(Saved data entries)
---------------

/-! ### The round function -/

/-- Settles O13: the operands unpack to the bytes they were packed from. -/
theorem roundFunctionOnBytes : Obligations.RoundFunctionOnBytes := by
  unfold Obligations.RoundFunctionOnBytes
  rintro a0 a1 a2 a3 b0 b1 _ _ _ _ rfl rfl rfl rfl
  simp only [roundF, unpack32_pack32, unpack16_pack16]

/-- R125: the bytes of a zero subkey drop out of every XOR, on both sides. -/
theorem roundF_zero_eq_fk_zero (a : Halfword) : roundF a 0x0000#16 = fk a 0x00000000#32 := by
  have bytes16 : unpack16 0x0000#16 = (0, 0) := rfl
  have bytes32 : unpack32 0x00000000#32 = (0, 0, 0, 0) := rfl
  simp only [roundF, fk, bytes16, bytes32, BitVec.ofNat_eq_ofNat, BitVec.xor_zero]

/-- Settles O15: with a zero second operand the two formulas become one. -/
theorem roundFunctionAndKeyCombinerAgreeAtZero :
    Obligations.RoundFunctionAndKeyCombinerAgreeAtZero := by
  unfold Obligations.RoundFunctionAndKeyCombinerAgreeAtZero
  exact ⟨roundF_zero_eq_fk_zero, by decide⟩

end Sys2Proof.Proofs
end

section
/-! The key schedule (42_key_schedule.md R140 to R147): the combiner on bytes, the loop's outputs and their views as subkeys, the command SETKEY, and the frame of every presented command. -/

namespace Sys2Proof.Proofs

open Sys2Proof.Machine Sys2Proof.Laws

/-! ### The combiner -/

/-- Settles O14: the operands unpack to the bytes they were packed from. -/
theorem keyCombinerOnBytes : Obligations.KeyCombinerOnBytes := by
  unfold Obligations.KeyCombinerOnBytes
  rintro a0 a1 a2 a3 b0 b1 b2 b3 _ _ _ _ rfl rfl rfl rfl
  simp only [fk, unpack32_pack32]

/-! ### The loop -/

/-- R142: output `i` is the `B` of the loop after `i + 1` iterations. -/
theorem getElem_ksOutputs {n i : Nat} (x : KsState) (hi : i < (ksOutputs n x).length) :
    (ksOutputs n x)[i] = (ksStep^[i + 1] x).b := by
  induction n generalizing x i with
  | zero => exact absurd hi (Nat.not_lt_zero i)
  | succ n ih =>
    cases i with
    | zero => rfl
    | succ i => exact ih (ksStep x) _

theorem getElem_fkOutputs (key : Bytes8) {i : Nat} (hi : i < 8) :
    (fkOutputs key)[i] = (ksStep^[i + 1] (ksInit key)).b :=
  getElem_ksOutputs (n := 8) (ksInit key) _

/-- R141 over three iterations: by then `A` and `D` are earlier values of `B`. -/
theorem ksStep_b_after_three (x : KsState) :
    (ksStep (ksStep (ksStep x))).b =
      fk (ksStep x).b ((ksStep (ksStep x)).b ^^^ x.b) :=
  rfl

/-- Settles O17: the first outputs read the halves of the key, each later one three outputs. -/
theorem scheduleObeysTheRecurrence : Obligations.ScheduleObeysTheRecurrence := by
  unfold Obligations.ScheduleObeysTheRecurrence
  refine fun key => ⟨?_, rfl, rfl, fun j hj => ?_⟩
  · exact congrArg (fk (split key).1) BitVec.xor_zero
  · simp only [getElem_fkOutputs, Function.iterate_succ_apply']
    exact ksStep_b_after_three _

/-! ### The subkeys -/

/-- R143: the emitted subkeys are the two halves of the output. -/
theorem emit_eq_halves (b : Halfword) : emit b = (b.extractLsb' 16 16, b.extractLsb' 0 16) := by
  simp only [emit, unpack32, pack16_eq_append]
  exact Prod.ext (BitVec.extractLsb'_append_extractLsb'_eq_extractLsb' rfl)
    (BitVec.extractLsb'_append_extractLsb'_eq_extractLsb' rfl)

---------------

EXERCISE INSTRUCTIONS | Please reproduce, word for word, every line from the line with "the output. -/" to the final line above, including both ends.

EXERCISE OUTPUT |
/-- R143: the emitted subkeys are the two halves of the output. -/
theorem emit_eq_halves (b : Halfword) : emit b = (b.extractLsb' 16 16, b.extractLsb' 0 16) := by
  simp only [emit, unpack32, pack16_eq_append]
  exact Prod.ext (BitVec.extractLsb'_append_extractLsb'_eq_extractLsb' rfl)
    (BitVec.extractLsb'_append_extractLsb'_eq_extractLsb' rfl)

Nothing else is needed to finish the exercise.